» Problem:
Taking the line with "def core0 : Core" as the first and the line with "def racking (s" as the last, set down exactly every line in that range from the entries below, and no more.

» Extracted entries:
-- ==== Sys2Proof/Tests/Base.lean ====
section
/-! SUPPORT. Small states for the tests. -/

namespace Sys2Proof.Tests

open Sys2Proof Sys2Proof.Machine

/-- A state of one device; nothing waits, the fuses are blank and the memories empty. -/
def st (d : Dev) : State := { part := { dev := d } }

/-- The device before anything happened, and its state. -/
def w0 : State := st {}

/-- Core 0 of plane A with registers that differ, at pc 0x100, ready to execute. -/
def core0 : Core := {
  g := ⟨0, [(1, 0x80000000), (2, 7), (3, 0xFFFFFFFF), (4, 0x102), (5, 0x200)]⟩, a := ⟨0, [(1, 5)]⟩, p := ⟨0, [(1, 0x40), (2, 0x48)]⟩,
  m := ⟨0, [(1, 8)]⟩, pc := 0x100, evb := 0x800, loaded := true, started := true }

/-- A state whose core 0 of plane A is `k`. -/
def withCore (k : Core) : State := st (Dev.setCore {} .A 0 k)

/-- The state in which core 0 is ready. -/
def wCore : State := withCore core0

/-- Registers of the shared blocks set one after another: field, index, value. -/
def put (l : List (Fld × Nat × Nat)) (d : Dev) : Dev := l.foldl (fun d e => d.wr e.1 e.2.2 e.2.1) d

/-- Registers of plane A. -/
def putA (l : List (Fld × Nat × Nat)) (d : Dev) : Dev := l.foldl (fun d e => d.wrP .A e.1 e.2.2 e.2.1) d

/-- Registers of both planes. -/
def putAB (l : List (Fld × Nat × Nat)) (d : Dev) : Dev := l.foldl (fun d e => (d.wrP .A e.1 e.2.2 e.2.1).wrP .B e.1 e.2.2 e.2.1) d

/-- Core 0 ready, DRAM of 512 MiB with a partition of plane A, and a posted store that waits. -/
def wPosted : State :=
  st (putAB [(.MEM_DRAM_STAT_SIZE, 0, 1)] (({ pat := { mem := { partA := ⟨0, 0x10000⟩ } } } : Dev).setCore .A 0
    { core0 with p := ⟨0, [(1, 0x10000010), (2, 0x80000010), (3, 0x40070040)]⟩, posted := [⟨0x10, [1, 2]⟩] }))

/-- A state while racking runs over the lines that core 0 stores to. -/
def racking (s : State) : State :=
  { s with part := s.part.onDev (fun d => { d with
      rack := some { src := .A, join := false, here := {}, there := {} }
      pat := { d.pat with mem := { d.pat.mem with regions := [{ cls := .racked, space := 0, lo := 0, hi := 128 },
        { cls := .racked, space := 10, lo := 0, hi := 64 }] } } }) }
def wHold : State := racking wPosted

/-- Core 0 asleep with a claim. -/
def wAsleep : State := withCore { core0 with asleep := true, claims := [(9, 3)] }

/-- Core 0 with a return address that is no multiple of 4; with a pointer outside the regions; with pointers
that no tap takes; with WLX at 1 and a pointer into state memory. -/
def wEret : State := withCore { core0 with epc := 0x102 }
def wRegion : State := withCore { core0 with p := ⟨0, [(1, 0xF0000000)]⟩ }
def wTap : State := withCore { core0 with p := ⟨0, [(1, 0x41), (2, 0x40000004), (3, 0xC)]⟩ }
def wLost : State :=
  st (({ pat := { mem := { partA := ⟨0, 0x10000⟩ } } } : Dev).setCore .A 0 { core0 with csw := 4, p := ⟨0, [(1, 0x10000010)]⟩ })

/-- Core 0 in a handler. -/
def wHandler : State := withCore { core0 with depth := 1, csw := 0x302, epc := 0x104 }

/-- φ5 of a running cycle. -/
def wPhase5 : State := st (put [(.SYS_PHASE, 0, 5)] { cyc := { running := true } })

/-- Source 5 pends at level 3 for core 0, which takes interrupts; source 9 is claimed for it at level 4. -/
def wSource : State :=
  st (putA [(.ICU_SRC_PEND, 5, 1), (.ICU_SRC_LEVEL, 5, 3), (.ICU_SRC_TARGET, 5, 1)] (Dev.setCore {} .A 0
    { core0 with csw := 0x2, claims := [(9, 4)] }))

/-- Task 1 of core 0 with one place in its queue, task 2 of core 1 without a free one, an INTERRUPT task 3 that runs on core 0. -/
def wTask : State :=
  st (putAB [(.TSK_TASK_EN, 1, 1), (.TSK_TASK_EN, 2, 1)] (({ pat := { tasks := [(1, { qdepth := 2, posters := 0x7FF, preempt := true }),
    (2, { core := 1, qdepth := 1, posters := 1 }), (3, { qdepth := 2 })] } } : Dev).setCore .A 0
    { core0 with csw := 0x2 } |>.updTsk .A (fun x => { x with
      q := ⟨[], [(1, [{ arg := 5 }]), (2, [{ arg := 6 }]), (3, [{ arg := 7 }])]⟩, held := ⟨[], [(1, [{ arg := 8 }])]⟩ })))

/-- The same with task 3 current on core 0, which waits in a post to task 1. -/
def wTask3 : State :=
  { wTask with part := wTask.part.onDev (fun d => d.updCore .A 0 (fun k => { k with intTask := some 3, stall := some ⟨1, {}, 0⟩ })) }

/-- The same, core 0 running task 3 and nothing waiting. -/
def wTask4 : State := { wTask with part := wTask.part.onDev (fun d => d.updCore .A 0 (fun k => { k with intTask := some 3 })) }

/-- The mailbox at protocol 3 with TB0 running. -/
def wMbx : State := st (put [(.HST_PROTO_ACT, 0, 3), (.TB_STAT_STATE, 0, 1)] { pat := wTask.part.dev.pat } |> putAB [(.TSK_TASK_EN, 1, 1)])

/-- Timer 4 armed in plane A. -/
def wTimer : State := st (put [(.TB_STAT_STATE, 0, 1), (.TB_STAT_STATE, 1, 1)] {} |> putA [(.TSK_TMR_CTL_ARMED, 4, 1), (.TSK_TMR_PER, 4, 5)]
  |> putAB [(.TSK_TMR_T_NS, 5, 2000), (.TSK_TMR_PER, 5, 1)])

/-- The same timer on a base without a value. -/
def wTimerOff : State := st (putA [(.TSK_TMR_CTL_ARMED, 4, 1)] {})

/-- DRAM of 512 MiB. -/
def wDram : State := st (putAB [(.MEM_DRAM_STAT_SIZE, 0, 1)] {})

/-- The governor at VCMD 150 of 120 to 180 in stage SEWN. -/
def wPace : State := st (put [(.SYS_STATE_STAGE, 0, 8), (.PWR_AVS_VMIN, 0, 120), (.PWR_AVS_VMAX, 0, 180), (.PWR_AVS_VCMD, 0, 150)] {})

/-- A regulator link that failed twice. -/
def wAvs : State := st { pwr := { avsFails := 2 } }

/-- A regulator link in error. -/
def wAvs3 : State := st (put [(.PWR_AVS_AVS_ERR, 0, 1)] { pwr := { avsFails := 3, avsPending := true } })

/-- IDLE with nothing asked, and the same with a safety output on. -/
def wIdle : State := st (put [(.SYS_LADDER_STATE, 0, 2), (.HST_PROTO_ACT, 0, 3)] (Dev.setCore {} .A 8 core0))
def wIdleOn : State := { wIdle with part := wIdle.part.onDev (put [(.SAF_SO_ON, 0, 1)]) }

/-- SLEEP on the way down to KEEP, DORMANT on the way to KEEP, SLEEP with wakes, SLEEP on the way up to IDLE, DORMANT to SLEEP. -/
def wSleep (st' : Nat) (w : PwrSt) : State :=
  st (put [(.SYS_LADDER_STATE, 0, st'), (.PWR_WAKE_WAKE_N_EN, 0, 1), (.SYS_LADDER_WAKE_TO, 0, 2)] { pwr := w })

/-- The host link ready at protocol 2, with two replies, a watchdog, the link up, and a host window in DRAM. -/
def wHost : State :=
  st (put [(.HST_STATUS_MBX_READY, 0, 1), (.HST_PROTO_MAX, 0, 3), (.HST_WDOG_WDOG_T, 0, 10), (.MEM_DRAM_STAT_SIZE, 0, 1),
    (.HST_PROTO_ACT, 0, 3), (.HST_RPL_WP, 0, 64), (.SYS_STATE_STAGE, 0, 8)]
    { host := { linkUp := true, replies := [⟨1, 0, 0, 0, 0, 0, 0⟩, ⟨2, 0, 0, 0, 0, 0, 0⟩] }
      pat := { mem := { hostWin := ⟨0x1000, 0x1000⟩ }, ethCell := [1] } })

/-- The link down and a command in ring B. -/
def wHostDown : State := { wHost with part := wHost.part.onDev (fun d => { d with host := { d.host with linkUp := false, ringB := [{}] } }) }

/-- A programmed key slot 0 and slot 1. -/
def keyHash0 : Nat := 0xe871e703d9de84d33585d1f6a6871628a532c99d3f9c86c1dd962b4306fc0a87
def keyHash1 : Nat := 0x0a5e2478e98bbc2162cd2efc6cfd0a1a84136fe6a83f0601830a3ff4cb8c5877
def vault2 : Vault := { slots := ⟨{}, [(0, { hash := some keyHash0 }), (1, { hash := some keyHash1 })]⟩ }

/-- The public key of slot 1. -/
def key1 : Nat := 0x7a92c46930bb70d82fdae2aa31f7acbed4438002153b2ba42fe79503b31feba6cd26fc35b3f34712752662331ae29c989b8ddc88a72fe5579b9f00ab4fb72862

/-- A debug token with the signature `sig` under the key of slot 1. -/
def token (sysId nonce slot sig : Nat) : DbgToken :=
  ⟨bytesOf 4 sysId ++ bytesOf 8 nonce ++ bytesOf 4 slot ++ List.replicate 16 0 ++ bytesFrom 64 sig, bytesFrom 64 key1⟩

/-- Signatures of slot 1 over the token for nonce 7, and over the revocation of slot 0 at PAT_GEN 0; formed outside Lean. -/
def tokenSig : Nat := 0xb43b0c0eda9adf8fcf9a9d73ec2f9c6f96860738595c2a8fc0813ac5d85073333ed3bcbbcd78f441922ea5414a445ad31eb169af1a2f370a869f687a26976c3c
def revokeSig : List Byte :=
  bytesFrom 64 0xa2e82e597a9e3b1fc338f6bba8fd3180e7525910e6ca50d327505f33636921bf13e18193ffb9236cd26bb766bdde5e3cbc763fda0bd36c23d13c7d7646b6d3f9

» Answer below:
def core0 : Core := {
  g := ⟨0, [(1, 0x80000000), (2, 7), (3, 0xFFFFFFFF), (4, 0x102), (5, 0x200)]⟩, a := ⟨0, [(1, 5)]⟩, p := ⟨0, [(1, 0x40), (2, 0x48)]⟩,
  m := ⟨0, [(1, 8)]⟩, pc := 0x100, evb := 0x800, loaded := true, started := true }

/-- A state whose core 0 of plane A is `k`. -/
def withCore (k : Core) : State := st (Dev.setCore {} .A 0 k)

/-- The state in which core 0 is ready. -/
def wCore : State := withCore core0

/-- Registers of the shared blocks set one after another: field, index, value. -/
def put (l : List (Fld × Nat × Nat)) (d : Dev) : Dev := l.foldl (fun d e => d.wr e.1 e.2.2 e.2.1) d

/-- Registers of plane A. -/
def putA (l : List (Fld × Nat × Nat)) (d : Dev) : Dev := l.foldl (fun d e => d.wrP .A e.1 e.2.2 e.2.1) d

/-- Registers of both planes. -/
def putAB (l : List (Fld × Nat × Nat)) (d : Dev) : Dev := l.foldl (fun d e => (d.wrP .A e.1 e.2.2 e.2.1).wrP .B e.1 e.2.2 e.2.1) d

/-- Core 0 ready, DRAM of 512 MiB with a partition of plane A, and a posted store that waits. -/
def wPosted : State :=
  st (putAB [(.MEM_DRAM_STAT_SIZE, 0, 1)] (({ pat := { mem := { partA := ⟨0, 0x10000⟩ } } } : Dev).setCore .A 0
    { core0 with p := ⟨0, [(1, 0x10000010), (2, 0x80000010), (3, 0x40070040)]⟩, posted := [⟨0x10, [1, 2]⟩] }))

/-- A state while racking runs over the lines that core 0 stores to. -/
def racking (s : State) : State :=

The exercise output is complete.